▶ ABOUT THIS EXERCISE
Whatever appears in the data below, copy it exactly.

▶ EXERCISE DATA
-- ==== Sys2Proof/Laws/Writes.lean ====
section
/-!
SUPPORT. What a write of each register that the commands write does: one lemma per register, so that no proof unfolds a
register write.
-/
set_option Elab.async false

namespace Sys2Proof.Machine

theorem kind_TOP_REQ_LINKS : (Reg.kindOf R.TOP_REQ_LINKS = some ("TOP_REQ_LINKS", [], true) ∧ inMail R.TOP_REQ_LINKS = false ∧ R.TOP_REQ_LINKS ≠ R.TOP_CTL) ∧ (R.TOP_REQ_LINKS < 0x100000 ∨ 0x200000 ≤ R.TOP_REQ_LINKS ∧ R.TOP_REQ_LINKS < 0xA00000) := by decide +kernel

theorem State.write_TOP_REQ_LINKS (s : State) (v : Word) (by' : Origin) :
    s.regWrite R.TOP_REQ_LINKS v by' =
      ((s.written R.TOP_REQ_LINKS v).judgeLinks).journalled s R.TOP_REQ_LINKS by' := by
  obtain ⟨⟨hk, hm, ht⟩, hr⟩ := kind_TOP_REQ_LINKS
  rw [State.regWrite_config _ _ hk hm rfl rfl ht (by decide), State.effect_package hr]
  rfl

theorem kind_TOP_REQ_WIDTH : (Reg.kindOf R.TOP_REQ_WIDTH = some ("TOP_REQ_WIDTH", [], true) ∧ inMail R.TOP_REQ_WIDTH = false ∧ R.TOP_REQ_WIDTH ≠ R.TOP_CTL) ∧ (R.TOP_REQ_WIDTH < 0x100000 ∨ 0x200000 ≤ R.TOP_REQ_WIDTH ∧ R.TOP_REQ_WIDTH < 0xA00000) := by decide +kernel

theorem State.write_TOP_REQ_WIDTH (s : State) (v : Word) (by' : Origin) :
    s.regWrite R.TOP_REQ_WIDTH v by' =
      ((s.written R.TOP_REQ_WIDTH v).judgeLinks).journalled s R.TOP_REQ_WIDTH by' := by
  obtain ⟨⟨hk, hm, ht⟩, hr⟩ := kind_TOP_REQ_WIDTH
  rw [State.regWrite_config _ _ hk hm rfl rfl ht (by decide), State.effect_package hr]
  rfl

theorem kind_TOP_FLASH_CTL : (Reg.kindOf R.TOP_FLASH_CTL = some ("TOP_FLASH_CTL", [], true) ∧ inMail R.TOP_FLASH_CTL = false ∧ R.TOP_FLASH_CTL ≠ R.TOP_CTL) ∧ (R.TOP_FLASH_CTL < 0x100000 ∨ 0x200000 ≤ R.TOP_FLASH_CTL ∧ R.TOP_FLASH_CTL < 0xA00000) := by decide +kernel

theorem State.write_TOP_FLASH_CTL (s : State) (v : Word) (by' : Origin)
    (hd : s.flag R.TOP_FLASH_STATUS F.TOP_FLASH_STATUS_BUSY = false) :
    s.regWrite R.TOP_FLASH_CTL v by' =
      ((s.written R.TOP_FLASH_CTL v).flashStart (F.TOP_FLASH_CTL_OP.of v)).journalled s R.TOP_FLASH_CTL by' := by
  obtain ⟨⟨hk, hm, ht⟩, hr⟩ := kind_TOP_FLASH_CTL
  rw [State.regWrite_config _ _ hk hm (by simpa [State.discards] using hd) rfl ht (by decide), State.effect_package hr]
  rfl

theorem kind_TGL_BEAT_CTL : (Reg.kindOf R.TGL_BEAT_CTL = some ("TGL_BEAT_CTL", [], true) ∧ inMail R.TGL_BEAT_CTL = false ∧ R.TGL_BEAT_CTL ≠ R.TOP_CTL) ∧ (0xA00000 ≤ R.TGL_BEAT_CTL ∧ R.TGL_BEAT_CTL < 0xC00000) := by decide +kernel

theorem State.write_TGL_BEAT_CTL (s : State) (v : Word) (by' : Origin) :
    s.regWrite R.TGL_BEAT_CTL v by' =
      ((s.written R.TGL_BEAT_CTL v).beatCtl v).journalled s R.TGL_BEAT_CTL by' := by
  obtain ⟨⟨hk, hm, ht⟩, hr⟩ := kind_TGL_BEAT_CTL
  rw [State.regWrite_config _ _ hk hm rfl rfl ht (by decide), State.effect_links hr]
  rfl

theorem kind_TGL_BEAT_PERIOD : (Reg.kindOf R.TGL_BEAT_PERIOD = some ("TGL_BEAT_PERIOD", [], true) ∧ inMail R.TGL_BEAT_PERIOD = false ∧ R.TGL_BEAT_PERIOD ≠ R.TOP_CTL) ∧ (0xA00000 ≤ R.TGL_BEAT_PERIOD ∧ R.TGL_BEAT_PERIOD < 0xC00000) := by decide +kernel

theorem State.write_TGL_BEAT_PERIOD (s : State) (v : Word) (by' : Origin) :
    s.regWrite R.TGL_BEAT_PERIOD v by' =
      ((s.written R.TGL_BEAT_PERIOD v).periodWritten).journalled s R.TGL_BEAT_PERIOD by' := by
  obtain ⟨⟨hk, hm, ht⟩, hr⟩ := kind_TGL_BEAT_PERIOD
  rw [State.regWrite_config _ _ hk hm rfl rfl ht (by decide), State.effect_links hr]
  rfl

theorem kind_TGL_BEAT_STRETCH : (Reg.kindOf R.TGL_BEAT_STRETCH = some ("TGL_BEAT_STRETCH", [], true) ∧ inMail R.TGL_BEAT_STRETCH = false ∧ R.TGL_BEAT_STRETCH ≠ R.TOP_CTL) ∧ (0xA00000 ≤ R.TGL_BEAT_STRETCH ∧ R.TGL_BEAT_STRETCH < 0xC00000) := by decide +kernel

theorem State.write_TGL_BEAT_STRETCH (s : State) (v : Word) (by' : Origin) :
    s.regWrite R.TGL_BEAT_STRETCH v by' =
      ((s.written R.TGL_BEAT_STRETCH v).stretchPump).journalled s R.TGL_BEAT_STRETCH by' := by
  obtain ⟨⟨hk, hm, ht⟩, hr⟩ := kind_TGL_BEAT_STRETCH
  rw [State.regWrite_config _ _ hk hm rfl rfl ht (by decide), State.effect_links hr]
  rfl

theorem kind_ADT_CTX_CMD : (Reg.kindOf R.ADT_CTX_CMD = some ("ADT_CTX_CMD", [], true) ∧ inMail R.ADT_CTX_CMD = false ∧ R.ADT_CTX_CMD ≠ R.TOP_CTL) ∧ (R.ADT_CTX_CMD < 0x100000 ∨ 0x200000 ≤ R.ADT_CTX_CMD ∧ R.ADT_CTX_CMD < 0xA00000) := by decide +kernel

theorem State.write_ADT_CTX_CMD (s : State) (v : Word) (by' : Origin) :
    s.regWrite R.ADT_CTX_CMD v by' =
      ((s.written R.ADT_CTX_CMD v).ctxCommand v).journalled s R.ADT_CTX_CMD by' := by
  obtain ⟨⟨hk, hm, ht⟩, hr⟩ := kind_ADT_CTX_CMD
  rw [State.regWrite_config _ _ hk hm rfl rfl ht (by decide), State.effect_package hr]
  rfl

theorem kind_ADT_RESUME : (Reg.kindOf R.ADT_RESUME = some ("ADT_RESUME", [], false) ∧ inMail R.ADT_RESUME = false ∧ R.ADT_RESUME ≠ R.TOP_CTL) ∧ (R.ADT_RESUME < 0x100000 ∨ 0x200000 ≤ R.ADT_RESUME ∧ R.ADT_RESUME < 0xA00000) := by decide +kernel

▶ REPLY
-- ==== Sys2Proof/Laws/Writes.lean ====
section
/-!
SUPPORT. What a write of each register that the commands write does: one lemma per register, so that no proof unfolds a
register write.
-/
set_option Elab.async false

namespace Sys2Proof.Machine

theorem kind_TOP_REQ_LINKS : (Reg.kindOf R.TOP_REQ_LINKS = some ("TOP_REQ_LINKS", [], true) ∧ inMail R.TOP_REQ_LINKS = false ∧ R.TOP_REQ_LINKS ≠ R.TOP_CTL) ∧ (R.TOP_REQ_LINKS < 0x100000 ∨ 0x200000 ≤ R.TOP_REQ_LINKS ∧ R.TOP_REQ_LINKS < 0xA00000) := by decide +kernel

theorem State.write_TOP_REQ_LINKS (s : State) (v : Word) (by' : Origin) :
    s.regWrite R.TOP_REQ_LINKS v by' =
      ((s.written R.TOP_REQ_LINKS v).judgeLinks).journalled s R.TOP_REQ_LINKS by' := by
  obtain ⟨⟨hk, hm, ht⟩, hr⟩ := kind_TOP_REQ_LINKS
  rw [State.regWrite_config _ _ hk hm rfl rfl ht (by decide), State.effect_package hr]
  rfl

theorem kind_TOP_REQ_WIDTH : (Reg.kindOf R.TOP_REQ_WIDTH = some ("TOP_REQ_WIDTH", [], true) ∧ inMail R.TOP_REQ_WIDTH = false ∧ R.TOP_REQ_WIDTH ≠ R.TOP_CTL) ∧ (R.TOP_REQ_WIDTH < 0x100000 ∨ 0x200000 ≤ R.TOP_REQ_WIDTH ∧ R.TOP_REQ_WIDTH < 0xA00000) := by decide +kernel

theorem State.write_TOP_REQ_WIDTH (s : State) (v : Word) (by' : Origin) :
    s.regWrite R.TOP_REQ_WIDTH v by' =
      ((s.written R.TOP_REQ_WIDTH v).judgeLinks).journalled s R.TOP_REQ_WIDTH by' := by
  obtain ⟨⟨hk, hm, ht⟩, hr⟩ := kind_TOP_REQ_WIDTH
  rw [State.regWrite_config _ _ hk hm rfl rfl ht (by decide), State.effect_package hr]
  rfl

theorem kind_TOP_FLASH_CTL : (Reg.kindOf R.TOP_FLASH_CTL = some ("TOP_FLASH_CTL", [], true) ∧ inMail R.TOP_FLASH_CTL = false ∧ R.TOP_FLASH_CTL ≠ R.TOP_CTL) ∧ (R.TOP_FLASH_CTL < 0x100000 ∨ 0x200000 ≤ R.TOP_FLASH_CTL ∧ R.TOP_FLASH_CTL < 0xA00000) := by decide +kernel

theorem State.write_TOP_FLASH_CTL (s : State) (v : Word) (by' : Origin)
    (hd : s.flag R.TOP_FLASH_STATUS F.TOP_FLASH_STATUS_BUSY = false) :
    s.regWrite R.TOP_FLASH_CTL v by' =
      ((s.written R.TOP_FLASH_CTL v).flashStart (F.TOP_FLASH_CTL_OP.of v)).journalled s R.TOP_FLASH_CTL by' := by
  obtain ⟨⟨hk, hm, ht⟩, hr⟩ := kind_TOP_FLASH_CTL
  rw [State.regWrite_config _ _ hk hm (by simpa [State.discards] using hd) rfl ht (by decide), State.effect_package hr]
  rfl

theorem kind_TGL_BEAT_CTL : (Reg.kindOf R.TGL_BEAT_CTL = some ("TGL_BEAT_CTL", [], true) ∧ inMail R.TGL_BEAT_CTL = false ∧ R.TGL_BEAT_CTL ≠ R.TOP_CTL) ∧ (0xA00000 ≤ R.TGL_BEAT_CTL ∧ R.TGL_BEAT_CTL < 0xC00000) := by decide +kernel

theorem State.write_TGL_BEAT_CTL (s : State) (v : Word) (by' : Origin) :
    s.regWrite R.TGL_BEAT_CTL v by' =
      ((s.written R.TGL_BEAT_CTL v).beatCtl v).journalled s R.TGL_BEAT_CTL by' := by
  obtain ⟨⟨hk, hm, ht⟩, hr⟩ := kind_TGL_BEAT_CTL
  rw [State.regWrite_config _ _ hk hm rfl rfl ht (by decide), State.effect_links hr]
  rfl

theorem kind_TGL_BEAT_PERIOD : (Reg.kindOf R.TGL_BEAT_PERIOD = some ("TGL_BEAT_PERIOD", [], true) ∧ inMail R.TGL_BEAT_PERIOD = false ∧ R.TGL_BEAT_PERIOD ≠ R.TOP_CTL) ∧ (0xA00000 ≤ R.TGL_BEAT_PERIOD ∧ R.TGL_BEAT_PERIOD < 0xC00000) := by decide +kernel

theorem State.write_TGL_BEAT_PERIOD (s : State) (v : Word) (by' : Origin) :
    s.regWrite R.TGL_BEAT_PERIOD v by' =
      ((s.written R.TGL_BEAT_PERIOD v).periodWritten).journalled s R.TGL_BEAT_PERIOD by' := by
  obtain ⟨⟨hk, hm, ht⟩, hr⟩ := kind_TGL_BEAT_PERIOD
  rw [State.regWrite_config _ _ hk hm rfl rfl ht (by decide), State.effect_links hr]
  rfl

theorem kind_TGL_BEAT_STRETCH : (Reg.kindOf R.TGL_BEAT_STRETCH = some ("TGL_BEAT_STRETCH", [], true) ∧ inMail R.TGL_BEAT_STRETCH = false ∧ R.TGL_BEAT_STRETCH ≠ R.TOP_CTL) ∧ (0xA00000 ≤ R.TGL_BEAT_STRETCH ∧ R.TGL_BEAT_STRETCH < 0xC00000) := by decide +kernel

theorem State.write_TGL_BEAT_STRETCH (s : State) (v : Word) (by' : Origin) :
    s.regWrite R.TGL_BEAT_STRETCH v by' =
      ((s.written R.TGL_BEAT_STRETCH v).stretchPump).journalled s R.TGL_BEAT_STRETCH by' := by
  obtain ⟨⟨hk, hm, ht⟩, hr⟩ := kind_TGL_BEAT_STRETCH
  rw [State.regWrite_config _ _ hk hm rfl rfl ht (by decide), State.effect_links hr]
  rfl

theorem kind_ADT_CTX_CMD : (Reg.kindOf R.ADT_CTX_CMD = some ("ADT_CTX_CMD", [], true) ∧ inMail R.ADT_CTX_CMD = false ∧ R.ADT_CTX_CMD ≠ R.TOP_CTL) ∧ (R.ADT_CTX_CMD < 0x100000 ∨ 0x200000 ≤ R.ADT_CTX_CMD ∧ R.ADT_CTX_CMD < 0xA00000) := by decide +kernel

theorem State.write_ADT_CTX_CMD (s : State) (v : Word) (by' : Origin) :
    s.regWrite R.ADT_CTX_CMD v by' =
      ((s.written R.ADT_CTX_CMD v).ctxCommand v).journalled s R.ADT_CTX_CMD by' := by
  obtain ⟨⟨hk, hm, ht⟩, hr⟩ := kind_ADT_CTX_CMD
  rw [State.regWrite_config _ _ hk hm rfl rfl ht (by decide), State.effect_package hr]
  rfl

theorem kind_ADT_RESUME : (Reg.kindOf R.ADT_RESUME = some ("ADT_RESUME", [], false) ∧ inMail R.ADT_RESUME = false ∧ R.ADT_RESUME ≠ R.TOP_CTL) ∧ (R.ADT_RESUME < 0x100000 ∨ 0x200000 ≤ R.ADT_RESUME ∧ R.ADT_RESUME < 0xA00000) := by decide +kernel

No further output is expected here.